• International Nurses Day 2018

    International Nurses Day 2018

    200+ years of nursing expertise in the room

    On International Nurses Day, two centenarians living at Resthaven Malvern share memories of their early nursing days.

    When Mrs Bernice Roberts (who turns 100 on 15 May) moved into Resthaven Malvern, she certainly wasn’t expecting to run into a former nursing colleague (also aged 100) – but that’s just what happened!

    ‘I was sitting in the dining room, and I saw a familiar face,’ she says.

    ‘I thought, “There’s something about her that I remember” – I just couldn’t work it out.’

    The person who Mrs Roberts was looking at was Mrs Margaret Isaachsen (nee Robertson), who will turn 101 in June. Mrs Isaachsen enjoyed a long and distinguished nursing career as a young woman, including work on the front line during WWII. Mrs Isaachsen had trained with Mrs Roberts 80 years ago.

    Mrs Roberts says, ‘Margaret, or “Robbie” as I knew her, was a year ahead of me at nursing school, back in 1939. I went over to her table and said, “You’re Robbie, aren’t you! We trained at the Women’s and Children’s. You were my senior.”’

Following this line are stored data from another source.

-- ==== Sys2Proof/Safety.lean ====
section
/-! DEFINITION. The terms the statements use: the invariant of the machine, what it means for a state to be in the hardware
form, and the reading of a decoded instruction against the rules. -/

namespace Sys2Proof.Machine

/-- In every reachable state `pc <= max(N, 4095)` (10_state R26). -/
def State.PcBounded (s : State) : Prop :=
  s.pc ≤ max s.program.length Config.maxTarget

/-- The run status is what the unchanged pc and program store account for (45_fetch_step R214, 60_exceptions R235): halted only
with the pc out of range; a `DecodeError` carries the line at the pc, which does not decode; an `ExecutionError` is the one
that the instruction at the pc raises in this state, taken back to `Running` and without its report. -/
def State.StatusExplained (s : State) : Prop :=
  match s.status with
  | .running => True
  | .halted => s.program.length ≤ s.pc
  | .faulted (.decodeError line) =>
    s.program[s.pc]? = some line ∧ decode line = .error (.malformedLine line)
  | .faulted (.executionError _) =>
    ∃ line i, s.program[s.pc]? = some line ∧ decode line = .ok i ∧
      exec i { s with status := .running, out := s.out.tail } = .next s

/-- One fault report in a faulted run, naming the fault, the pc and its line, and none in any other (45_fetch_step R217). -/
def State.ReportedOnce (s : State) : Prop :=
  faultReports s.out =
    match s.status with
    | .running => []
    | .halted => []
    | .faulted info => [{ info := info, pc := s.pc, line := s.program[s.pc]? }]

/-- The newest trace record shows the pc, the registers and the memory that the state still has: a halt or a fault changes
none of them (45_fetch_step R212, R218). -/
def State.TraceCurrent (s : State) : Prop :=
  ∀ r, (traceRecords s.out).head? = some r → r.newPc = s.pc ∧ r.regs = s.regs ∧ r.mem = s.mem.dump

/-- The invariant of the machine: it holds at reset, and every step keeps it. -/
structure State.Inv (s : State) : Prop where
  memory : s.mem.wf = true
  pcBounded : s.PcBounded
  explained : s.StatusExplained
  reported : s.ReportedOnce
  trace : s.TraceCurrent

/-- The hardware form of the machine (00_scope R6, 10_state R26): at most `NMAX` lines, all canonical, and a pc that the 13-bit
register holds. -/
structure State.HardwareForm (s : State) : Prop where
  length : s.program.length ≤ Config.nmax
  canonical : ∀ line ∈ s.program, canonicalLine line = true
  pc : s.pc ≤ Config.nmax

/-- `x[n]` for a field `n` that has passed the register check; 0 for one that has not, which no statement reads. -/
def State.regAt (s : State) (n : Nat) : Word :=
  s.regs[n]?.getD 0

/-- The condition of the branch with the given `function` on the compared values (43_branch R170). -/
def BranchTaken (function : Nat) (a b : Word) : Prop :=
  (function = 1 ∧ a.toNat = b.toNat) ∨ (function = 2 ∧ a.toNat ≠ b.toNat) ∨
    (function = 3 ∧ a.toNat < b.toNat) ∨ (function = 4 ∧ b.toNat < a.toNat)

/-- Some character of `l[a:b)` is not binary (40_decoder R113). -/
def NonBinaryIn (l : Line) (a b : Nat) : Prop :=
  ∃ p c, a ≤ p ∧ p < b ∧ l[p]? = some c ∧ c ≠ '0' ∧ c ≠ '1'

/-- The run status after the Executor has run on decoded fields, by the order of checks of 60_exceptions R236, steps 3 to 6
(decision D13 for the order of the last three; entry 17). -/
def statusByPriority (d : Decoded) (s : State) : RunStatus :=
  if d.opCode = 0 ∨ 6 ≤ d.opCode then .faulted (.executionError .unrecognizedOpcode)
  else if 32 ≤ d.arg1 ∨ 32 ≤ d.arg2 ∨ (d.opCode = 1 ∧ 32 ≤ d.arg3) then
    .faulted (.executionError .registerIndexOutOfBounds)
  else if (d.opCode ≤ 3 ∧ d.function = 0) ∨ (d.opCode = 3 ∧ 4 < d.function) then
    .faulted (.executionError .unrecognizedFunction)
  else if (d.opCode = 1 ∧ d.function = 4 ∧ (s.regAt d.arg3).toNat = 0) ∨
      (d.opCode = 2 ∧ d.function = 4 ∧ d.arg3 = 0) then
    .faulted (.executionError .divisionByZero)
  else if 4 ≤ d.opCode ∧ 32 ≤ (s.regAt d.arg2).toNat + d.arg3 then
    .faulted (.executionError .memoryAddressOutOfBounds)
  else if 4 ≤ d.opCode ∧ 28 < (s.regAt d.arg2).toNat + d.arg3 then
    .faulted (.executionError .memoryWordOverrun)
  else .running

end Sys2Proof.Machine
end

    Mrs Roberts and Mrs Isaachsen are now ‘neighbours,’ with rooms just around the corner from each other at Resthaven Malvern.

    Mrs Roberts explains: ‘We trained there together from 1939-40 – she was only a year ahead. We worked long hours, for five shillings a week.’

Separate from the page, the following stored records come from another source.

/-- A line fails to decode, with DecodeError carrying the line, exactly when: it has under 3 characters or a non-binary
one in [0:3); or under 15 or a non-binary one in [3:15); or its op_code is 1 and it has under 21 or a non-binary one
in [15:21); or its op_code is not 1 and it has under 27 or a non-binary one in [15:27); or its op_code is below 4
and one in [L-6:L-3) is non-binary. That a slice partly outside the line fails and that characters outside the
fields are ignored are the spec's decisions D3 and D5 (entries 9, 11). (40_decoder.md section 3, 92_eei_decisions.md
D3, D5.) -/
def Obligations.DecodeErrorExactlyOnUnreadableFields : Prop :=
  ∀ l : Line, decode l = .error (.malformedLine l) ↔
    (l.length < 3 ∨ NonBinaryIn l 0 3) ∨
    (l.length < 15 ∨ NonBinaryIn l 3 15) ∨
    (l.take 3 = ['0', '0', '1'] ∧ (l.length < 21 ∨ NonBinaryIn l 15 21)) ∨
    (l.take 3 ≠ ['0', '0', '1'] ∧ (l.length < 27 ∨ NonBinaryIn l 15 27)) ∨
    (l[0]? = some '0' ∧ NonBinaryIn l (l.length - 6) (l.length - 3))

/-- For every 33-bit word iw its canonical line decodes, with op_code bits 32:30, arg1 29:24, arg2 23:18, arg3 17:12 if
op_code is 1 else 17:6, and function 5:3 if op_code is below 4 else 0. The 33-bit word and the numbering of its bits
are the spec's decision D1 (entries 7, 24). (30_encoding.md section 3, 40_decoder.md section 3, 00_scope.md section
4, 92_eei_decisions.md D1.) -/
def Obligations.CanonicalFieldsAreBitSlices : Prop :=
  ∀ iw < 2 ^ 33, ∃ d, decodeFields (lineOfWord iw) = some d ∧ d.opCode = iw / 2 ^ 30 ∧ d.arg1 = iw / 2 ^ 24 % 64 ∧
    d.arg2 = iw / 2 ^ 18 % 64 ∧ d.arg3 = (if d.opCode = 1 then iw / 2 ^ 12 % 64 else iw / 2 ^ 6 % 4096) ∧
    d.function = (if d.opCode < 4 then iw / 2 ^ 3 % 8 else 0)

/-- For every 33-bit word the decoder answers an instruction, the word matches the mask and match of that instruction's
row of opcode_table.json, and every row the word matches is that row: the rows are disjoint and cover all words. The
33-bit word and the numbering of its bits are the spec's decision D1 (entries 7, 24). (30_encoding.md section 8,
92_eei_decisions.md D1, notes/assumptions/24.md.) -/
def Obligations.OpcodeTableSelectsDecodedRow : Prop :=
  ∀ iw < 2 ^ 33, ∃ i, decodeTableWord 33 iw = some i ∧ i.rowMatches iw = true ∧
    ∀ j : Instr, j.rowMatches iw = true → j.row = i.row

/-- For a slice [a:b) inside the line with only binary characters, Field answers the sum, over its positions k from the
left, of 2^(w-1-k) for each character 1, w being its width. The significance order is from general knowledge (G1;
entry 8). (30_encoding.md section 2, 93_implementation_defined.md G1.) -/
def Obligations.FieldIsPositionalNumeral : Prop :=
  ∀ (l : Line) (a b : Nat), a < b → b ≤ l.length →
    (∀ p, a ≤ p → p < b → l[p]? = some '0' ∨ l[p]? = some '1') →
    field l a b =
      some (∑ k ∈ Finset.range (b - a), if l[a + k]? = some '1' then 2 ^ (b - a - 1 - k) else 0)

/-- For two lines of 33 characters, of any characters: if they agree below 30 they decode to the same fields; if they
begin with 001 and agree below 21 and in [27:30) too; if they begin with 1 and agree below 27 too. That non-binary
characters elsewhere are ignored is the spec's decision D5 (entry 11). (30_encoding.md section 4,
92_eei_decisions.md D5.) -/
def Obligations.IgnoredCharactersAreNotRead : Prop :=
  ∀ l l' : Line, l.length = 33 → l'.length = 33 →
    ((∀ p, p < 30 → l[p]? = l'[p]?) → decodeFields l = decodeFields l') ∧
    (l.take 3 = ['0', '0', '1'] → (∀ p, p < 21 ∨ 27 ≤ p ∧ p < 30 → l[p]? = l'[p]?) →
      decodeFields l = decodeFields l') ∧
    (l[0]? = some '1' → (∀ p, p < 27 → l[p]? = l'[p]?) → decodeFields l = decodeFields l')

/-- With the run status Running and a line at the pc: if the line decodes to i and exec i answers u, the step answers u,
with the trace record of i put out if u is still Running; if the line does not decode, the step takes DecodeError
carrying it. Where the trace record is kept is the model's choice (entry 20). (45_fetch_step.md section 1,
40_decoder.md section 1.) -/
def Obligations.StepRunsDecodedInstruction : Prop :=
  ∀ (s : State) (line : Line), s.status = .running → s.program[s.pc]? = some line →
    (∀ (i : Instr) (u : State), decode line = .ok i → exec i s = .next u →
      step s = .next (if u.status = .running then { u with out := .trace (traceRecord i u) :: u.out } else u)) ∧
    (∀ e, decode line = .error e → step s = .next (takeFault (.decodeError line) s))

/-- For every Running state: if N is at most the pc, the step answers that state with status Halted and all else the
same; if the pc is below N, the step does not halt. (R213.) -/
def Obligations.PcOutOfRangeHalts : Prop :=
  ∀ s : State, s.status = .running →
    (s.program.length ≤ s.pc → step s = .next { s with status := .halted }) ∧
    (s.pc < s.program.length → ∃ t, step s = .next t ∧ t.status ≠ .halted)

/-- For every Running state with an empty program store and pc 0 (the load of the empty program is one) the step answers
that state with only the status changed, to Halted, whose exit status is zero; no trace record is put out. (R215.) -/
def Obligations.EmptyProgramHaltsAtOnce : Prop :=
  (∀ s : State, s.program = [] → s.pc = 0 → s.status = .running →
    step s = .next { s with status := .halted } ∧ traceRecords { s with status := .halted }.out = traceRecords s.out) ∧
  step (load []) = .next { load [] with status := .halted } ∧ RunStatus.halted.exitStatus = some .zero

/-- From every state the step answers a next state, never a fault or a refusal of the interface; from a state that is
Halted or Faulted it answers that same state. The run status is the spec's decision D16 (entry 5); that a fault of
the spec is a next state is the model's choice (entries 5, 28). (10_state.md section 6, 45_fetch_step.md section 4,
60_exceptions.md section 7.) -/
def Obligations.EndedRunHoldsItsState : Prop :=
  ∀ s : State, (∃ t, step s = .next t) ∧ (s.status ≠ .running → step s = .next s)

/-- From every Running state the step answers a state in exactly one of three ways: still Running, with registers,
memory and pc those that exec of the decoded line answers; Faulted, with registers, memory and pc unchanged and the
pc naming a line; Halted, with all three unchanged and the pc out of range. In all three the program store is as
before. The run status is the spec's decision D16 (entry 5), the constancy of the store D22 (entry 23).
(45_fetch_step.md section 1, 60_exceptions.md section 4, 92_eei_decisions.md D16, D22.) -/
def Obligations.CycleIsAtomic : Prop :=
  ∀ s : State, s.status = .running → ∃ t, step s = .next t ∧ t.program = s.program ∧
    ((t.status = .running ∧ ∃ line i u, s.program[s.pc]? = some line ∧ decode line = .ok i ∧ exec i s = .next u ∧
        t.regs = u.regs ∧ t.mem = u.mem ∧ t.pc = u.pc) ∨
      ((∃ info, t.status = .faulted info) ∧ s.pc < s.program.length ∧
        t.regs = s.regs ∧ t.mem = s.mem ∧ t.pc = s.pc) ∨
      (t.status = .halted ∧ s.program.length ≤ s.pc ∧ t.regs = s.regs ∧ t.mem = s.mem ∧ t.pc = s.pc))

/-- If a step from a Running state answers a Faulted one, then registers, memory, pc and program store are as before,
exactly one fault report is put out, naming that fault, no trace record is put out, and every further step answers
that same state. That an ended run holds its state is the spec's decision D16 (entry 5), that the program store is
as before D22 (entry 23), and where reports and trace records are kept is the model's choice (entry 20).
(60_exceptions.md section 4, 45_fetch_step.md section 3, 92_eei_decisions.md D16, D22.) -/
def Obligations.FaultEntryKeepsStateAndReportsOnce : Prop :=
  ∀ (s t : State) (info : FaultInfo), s.status = .running → step s = .next t → t.status = .faulted info →
    t.regs = s.regs ∧ t.mem = s.mem ∧ t.pc = s.pc ∧ t.program = s.program ∧
    (∃ r, r.info = info ∧ faultReports t.out = r :: faultReports s.out) ∧
    traceRecords t.out = traceRecords s.out ∧ step t = .next t

/-- From every Running state: with no line at the pc the status becomes Halted; with a line whose fields cannot be read,
DecodeError carrying the line; otherwise, for the decoded fields, the first that applies of UnrecognizedOpcode,
RegisterIndexOutOfBounds, UnrecognizedFunction, DivisionByZero, MemoryAddressOutOfBounds, MemoryWordOverrun; and
Running if none does. The source fixes the order down to UnrecognizedOpcode; that the register bounds come before
the function, and the function before the data-dependent checks (steps 4 to 6 of R236), is the spec's decision D13
(entry 17). Causes and bounds not in the source are its decisions D8 to D12 and D14 (entries 12 to 16, 18), which
lines cannot be read D3 and D5 (entries 9, 11), the run status D16 (entry 5). (60_exceptions.md sections 2 and 3,
70_reset_and_hazards.md section 3, 92_eei_decisions.md D3, D5, D8 to D14, D16.) -/
def Obligations.StatusFollowsCheckPriority : Prop :=
  ∀ s : State, s.status = .running → ∃ t, step s = .next t ∧
    (s.program[s.pc]? = none → t.status = .halted) ∧
    (∀ line, s.program[s.pc]? = some line →
      (decodeFields line = none → t.status = .faulted (.decodeError line)) ∧
      (∀ d, decodeFields line = some d → t.status = statusByPriority d s))

/-- State.reset satisfies Inv: canonical memory, pc within max(N, 4095), a status that the pc and the program account
for, one fault report exactly in a faulted run, and a newest trace record that shows the current registers, memory
and pc. The canonical form, the status and the place of the outputs are choices (entries 4, 5, 20). (10_state.md
sections 3, 5, 6 and 8.) -/
def Obligations.InvariantHoldsAtReset : Prop :=
  State.reset.Inv

/-- For every state satisfying Inv, reached or not, if the step answers a next state, that state satisfies Inv: memory
canonical; pc at most max(N, 4095); Halted only with the pc out of range, Faulted only with the fault that the line
at the pc gives; one report exactly when Faulted; and the newest trace record current. The canonical form, the
status and the place of the outputs are choices (entries 4, 5, 20). (10_state.md sections 3, 5 and 6,
45_fetch_step.md sections 2 and 3, 60_exceptions.md section 2.) -/
def Obligations.InvariantKeptByEveryStep : Prop :=
  ∀ s t : State, s.Inv → step s = .next t → t.Inv

/-- For every state in the hardware form, if the step answers t, then t is in the hardware form, its pc is below 2^13,
and if the step was a cycle (the status was Running) t is not Faulted with DecodeError. The hardware form is the
spec's decisions D1 and D7 (entries 6, 7). (10_state.md section 3, 40_decoder.md section 3, 92_eei_decisions.md D1,
D7.) -/
def Obligations.HardwareFormKeptByEveryStep : Prop :=
  ∀ s t : State, s.HardwareForm → step s = .next t →
    t.HardwareForm ∧ t.pc < 2 ^ Config.pcw ∧
      (s.status = .running → ∀ line, t.status ≠ .faulted (.decodeError line))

    ‘The war was on of course, so all the sisters would knit caps, special gloves, and socks for the soldiers. Everyone had to do something – if you couldn’t knit, you had to untangle wool!’

    A self-described ‘country girl and farmer’s daughter,’ Mrs Roberts was never fazed by hard work. Her father died when she just six, and her mother brought the family through the Great Depression of the 30s before moving the family to Wattle Street, Malvern, in 1940.

    Mrs Roberts started her nursing training in 1939, and finished in 1942. Then she ‘did a bit of private nursing until I was called up to the Queen Vic, where I qualified as a midwife.’

    After she qualified, she was briefly sent to Whyalla, before being called home to care for her sick mother. ‘I nursed mum for three weeks before she died,’ she says.

    Mrs Roberts remained in the family home, working in doctor’s rooms on North Terrace.

    In 1946, she married Jim Roberts, and the couple went on to have three children (two girls and a boy). She now has seven grandchildren and 11 great-grandchildren.

    Mrs Roberts devoted herself to raising her children, only returning to work at a Salvation Army nursing home when the kids started high school. She nursed there for 13 years before retiring in 1962.

    ‘I’d always said to my family that I would move into care when I turned 100,’ she says, ‘Then this place came up at Malvern.’